Over the past twenty years, a number of prior artworkers have endeavored to understand and/or solve the performance problems associated with the use of KTP and especially PPKTP for frequency conversion and other optical processes. The approaches have involved varying the crystal formation conditions, and/or treatment of the KTP crystal. To date, none of these approaches have proved wholly successful.
It seems clear that part of the problem prior artworkers have encountered in solving the KTP and PPKTP crystal degradation problem has been disagreement as to the mechanism, or more likely mechanisms, involved in such degradation. See, for example, “Nuclear Instruments and Methods in Physics Research” B, 141, pp 472–476 (1998); and J. Appl. Physics 87, 12, pp 8682–8687 (2000). At least some of the prior artworkers have postulated that the damage susceptibility of the PPKTP is due to deviation from stoichiometry (i.e., Potassium ion vacancies) in the crystal lattice. Hence, early workers tried annealing the crystal at the very high temperatures at which there would presumably be some mobility on the part of atoms present in the crystal lattice, in an effort to achieve a more uniform stoichiometry throughout the crystal. Other workers have investigated the effect of potassium non-stoichiometry on the crystal Curie temperature after high temperature (970° C.) heating in air, Appl. Phys. Lett. 67 (13) pp 1941–1943 (1995). Heating a KTP crystal in dry oxygen at 800° C., prior to poling to form PPKTP, has been reported to increase absorption at a wavelength of 500 nm., J. Appl. Phys. 73 (7), 2705 (1992), but conversely, heating in a wet Oxygen atmosphere at 800° C. is said to provide an improved crystal. Still other workers have suggested that synthesis of KTP in an Oxygen atmosphere affords a crystal having a stronger second-harmonic generation (SHG) signal, Solid State Comm. 91, 9, pp 757–759 (1994). However, later workers reported an improvement in transmission in the range 400–550 nm by growing the KTP crystals in an oxygen deficient ambient atmosphere, Appl. Phys. Lett. 69,(8) pp 1032–1034 (1996).
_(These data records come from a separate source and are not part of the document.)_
-- ==== Sys2Proof/Machine/Timer0.lean ====
section
/-! DEFINITION. Timer/Counter0 (61_devices.md section 1): waveform modes, prescaler, tick, output compare, and what a
write to each of its registers does. -/

namespace Sys2Proof.Machine

/-- The waveform modes in the order of R451's table. -/
inductive WaveMode where
  | normal
  | phasePwmFF
  | ctc
  | fastPwmFF
  | reserved4
  | phasePwmOcra
  | reserved6
  | fastPwmOcra
deriving DecidableEq, Repr

namespace WaveMode

/-- The mode of a WGM value (R451). -/
def ofWgm (w : BitVec 3) : WaveMode :=
  match w.toNat with
  | 0 => .normal
  | 1 => .phasePwmFF
  | 2 => .ctc
  | 3 => .fastPwmFF
  | 4 => .reserved4
  | 5 => .phasePwmOcra
  | 6 => .reserved6
  | _ => .fastPwmOcra

/-- Modes 000 and 010 (R451). -/
def isNonPwm : WaveMode → Bool
  | .normal | .ctc => true
  | .phasePwmFF | .fastPwmFF | .reserved4 | .phasePwmOcra | .reserved6 | .fastPwmOcra => false

/-- Modes 011 and 111, the PWM modes of R451. -/
def isFastPwm : WaveMode → Bool
  | .fastPwmFF | .fastPwmOcra => true
  | .normal | .phasePwmFF | .ctc | .reserved4 | .phasePwmOcra | .reserved6 => false

end WaveMode

/-- The two compare channels (R450). -/
inductive Channel where
  | a
  | b
deriving DecidableEq, Repr

namespace Timer0

/-- `WGM = {TCCR0B.WGM02, TCCR0A.WGM01, TCCR0A.WGM00}` (R450). -/
def wgm (t : Timer0) : BitVec 3 := t.tccr0b.extractLsb' 3 1 ++ t.tccr0a.extractLsb' 0 2

def waveMode (t : Timer0) : WaveMode := WaveMode.ofWgm t.wgm

/-- `CS = TCCR0B.CS0[2:0]` (R450). -/
def cs (t : Timer0) : BitVec 3 := t.tccr0b.extractLsb' 0 3

/-- COM0A and COM0B (R45). -/
def com (t : Timer0) : Channel → BitVec 2
  | .a => t.tccr0a.extractLsb' 6 2
  | .b => t.tccr0a.extractLsb' 4 2

/-- The prescale divisor N (R452): none when the counter is stopped, or under an external clock, which is refused
before it can run (R469). -/
def divisor (t : Timer0) : Option Nat :=
  match t.cs.toNat with
  | 1 => some 1
  | 2 => some 8
  | 3 => some 64
  | 4 => some 256
  | 5 => some 1024
  | _ => none

/-- Timer0 ticks in cycle c iff CS is 1 to 5 and `(c + 1) mod N = 0` (R460). -/
def ticksIn (t : Timer0) (c : Nat) : Bool :=
  match t.divisor with
  | some n => (c + 1) % n == 0
  | none => false

def latch (t : Timer0) : Channel → Bool
  | .a => t.oc0a
  | .b => t.oc0b

def setLatch (t : Timer0) (v : Bool) : Channel → Timer0
  | .a => { t with oc0a := v }
  | .b => { t with oc0b := v }

/-- `OutputMatch(x)` (R470). -/
def outputMatch (t : Timer0) (x : Channel) : Timer0 :=
  match t.waveMode.isNonPwm, (t.com x).toNat with
  | _, 0 => t
  | true, 1 => t.setLatch (!t.latch x) x
  | false, 1 => if x = .a ∧ t.waveMode = .fastPwmOcra then t.setLatch (!t.latch x) x else t
  | _, 2 => t.setLatch false x
  | _, _ => t.setLatch true x

/-- `OutputBottom(x)` (R470), called in fast PWM only. -/
def outputBottom (t : Timer0) (x : Channel) : Timer0 :=
  match (t.com x).toNat with
  | 2 => t.setLatch true x
  | 3 => t.setLatch false x
  | _ => t

/-- The places of TOV0, OCF0A and OCF0B in TIFR0, and of their enables in TIMSK0 (R48). -/
def tovBit : Nat := 0
def ocfABit : Nat := 1
def ocfBBit : Nat := 2

def setFlag (t : Timer0) (bit : Nat) : Timer0 := { t with tifr0 := setBit t.tifr0 bit true }

/-- A match on a channel: the flag, then the output (R461). -/
def compareMatch (t : Timer0) (bit : Nat) (x : Channel) : Timer0 := (t.setFlag bit).outputMatch x

/-- BOTTOM in fast PWM: the outputs, then the buffered compare values (R461). -/
def bottom (t : Timer0) : Timer0 :=
  let t := (t.outputBottom .a).outputBottom .b
  { t with ocr0a := t.ocr0aBuf, ocr0b := t.ocr0bBuf }

/-- TOP (R451, R461). -/
def top (t : Timer0) : Byte :=
  match t.waveMode with
  | .normal | .fastPwmFF => 0xFF
  | .ctc | .fastPwmOcra | .phasePwmFF | .reserved4 | .phasePwmOcra | .reserved6 => t.ocr0a

/-- The count, the overflow flag and the BOTTOM actions of a tick (R461), after its matches: `old` is the count at
the start of the tick, `top` the mode's TOP then, and `mA` says whether channel A matched. -/
def count (t : Timer0) (old top : Byte) (mA : Bool) : Timer0 :=
  match t.waveMode with
  | .normal =>
    let t := if old == 0xFF then t.setFlag tovBit else t
    { t with tcnt0 := old + 1 }
  | .ctc =>
    let t := if old == 0xFF then t.setFlag tovBit else t
    { t with tcnt0 := if mA then 0 else old + 1 }
  | .fastPwmFF | .fastPwmOcra =>
    if old == top || old == 0xFF then
      let t := if old == top then t.setFlag tovBit else t
      { t.bottom with tcnt0 := 0 }
    else { t with tcnt0 := old + 1 }
  | .phasePwmFF | .reserved4 | .phasePwmOcra | .reserved6 => t

/-- A channel with compare value `ocr` matches in this tick (R461, R466). -/
def isMatch (t : Timer0) (ocr : Byte) : Bool := t.tcnt0 == ocr && !t.block

/-- The timer tick (R461). In a waveform mode that is not modelled there is none: the timer is refused when it is
started in one (R469). -/
def tick (t : Timer0) : Timer0 :=
  if t.waveMode.isNonPwm || t.waveMode.isFastPwm then
    let t1 := { t with block := false }
    let t2 := if t.isMatch t.ocr0a then t1.compareMatch ocfABit .a else t1
    let t3 := if t.isMatch t.ocr0b then t2.compareMatch ocfBBit .b else t2
    t3.count t.tcnt0 t.top (t.isMatch t.ocr0a)
  else t

/-- The timer's part of the peripheral step of cycle c (R530). -/
def advance (t : Timer0) (c : Nat) : Timer0 := if t.ticksIn c then t.tick else t

/-- The configuration check of R469, in its order; the name the record carries when several conditions hold is
log 10. -/
def refusal (t : Timer0) : Option Unmodelled :=
  if 6 ≤ t.cs.toNat then some (.timer0Clock t.cs)
  else if t.cs ≠ 0 ∧ t.waveMode.isNonPwm = false ∧ t.waveMode.isFastPwm = false then some (.timer0Wgm t.wgm)
  else if t.cs ≠ 0 ∧ t.waveMode.isFastPwm = true ∧ t.com .b = 1 then some .timer0Com0b
  else none

/-- What a write to TCCR0A or TCCR0B does after its bits are stored: the check of R469, then, in a non-PWM mode,
`OCR0x <- ocr0x_buf` for both channels (R453). -/
def configured (t : Timer0) : Except FaultDetail Timer0 :=
  match t.refusal with
  | some u => .error (.unmodelled u)
  | none => .ok (if t.waveMode.isNonPwm then { t with ocr0a := t.ocr0aBuf, ocr0b := t.ocr0bBuf } else t)

/-- A write to TCCR0A (R45, R453, R469). -/
def writeTccr0a (t : Timer0) (v mask : Byte) : Except FaultDetail Timer0 :=
  configured { t with tccr0a := storeBits 0xF3 t.tccr0a v mask }

/-- The FOC strobes of a write to TCCR0B (R468): in a non-PWM mode an `OutputMatch` for each strobed channel. -/
def strobe (t : Timer0) (v mask : Byte) : Timer0 :=
  if t.waveMode.isNonPwm then
    let t := if bitOf (v &&& mask) 7 then t.outputMatch .a else t
    if bitOf (v &&& mask) 6 then t.outputMatch .b else t
  else t

/-- A write to TCCR0B (R46, R453, R468, R469). -/
def writeTccr0b (t : Timer0) (v mask : Byte) : Except FaultDetail Timer0 :=
  match configured { t with tccr0b := storeBits 0x0F t.tccr0b v mask } with
  | .ok t => .ok (t.strobe v mask)
  | .error e => .error e

/-- A write to TCNT0 (R466). -/
def writeTcnt0 (t : Timer0) (v mask : Byte) : Timer0 :=
  { t with tcnt0 := storeBits 0xFF t.tcnt0 v mask, block := true }

/-- The compare value after OCR0x is written with v (R453): at once in the non-PWM modes, the old one (until BOTTOM)
in the PWM modes; in a mode the spec does not model it states none, and `free` stands for it (log 9). -/
def liveAfterWrite (t : Timer0) (old v free : Byte) : Byte :=
  if t.waveMode.isNonPwm then v else if t.waveMode.isFastPwm then old else free

/-- A write to OCR0A (R453). -/
def writeOcr0a (t : Timer0) (v mask free : Byte) : Timer0 :=
  let v := storeBits 0xFF t.ocr0aBuf v mask
  { t with ocr0aBuf := v, ocr0a := t.liveAfterWrite t.ocr0a v free }

/-- A write to OCR0B (R453). -/
def writeOcr0b (t : Timer0) (v mask free : Byte) : Timer0 :=
  let v := storeBits 0xFF t.ocr0bBuf v mask
  { t with ocr0bBuf := v, ocr0b := t.liveAfterWrite t.ocr0b v free }

/-- A write to TIMSK0 (R48). -/
def writeTimsk0 (t : Timer0) (v mask : Byte) : Timer0 := { t with timsk0 := storeBits 0x07 t.timsk0 v mask }

/-- A write to TIFR0: a 1 clears its flag, a 0 leaves it (R48, R92). -/
def writeTifr0 (t : Timer0) (v mask : Byte) : Timer0 := { t with tifr0 := t.tifr0 &&& ~~~(v &&& (mask &&& 0x07)) }

/-- Channel x is connected to its pin (R470). -/
def connected (t : Timer0) (x : Channel) : Bool :=
  t.com x != 0 && !(x = .a && t.com .a = 1 && (t.waveMode = .phasePwmFF || t.waveMode = .fastPwmFF))

end Timer0

end Sys2Proof.Machine
end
The following review article describes much of the currently published literature on KTP and PPKTP: M. N. Satyanarayan, A. N. Deepthy and H. L. Bhat “Potassium Titanyl Phosphate and Its Isomorphs: Growth, Properties, and Applications”, Critical Reviews in Solid State and Materials Sciences, 24, 2, (1999), pp 103–189.
The extensive studies of KTP and/or PPKTP, only a few of which have been referred to above, while doubtless of scientific interest, have not provided a viable procedure for providing a KTP crystal and, in particular, a PPKTP crystal, which has a significantly reduced tendency to develop one or more of the previously enumerated problems, e.g., gray tracking, astigmatism, and other beam quality degradation when subjected to optical radiation for an extended period of service.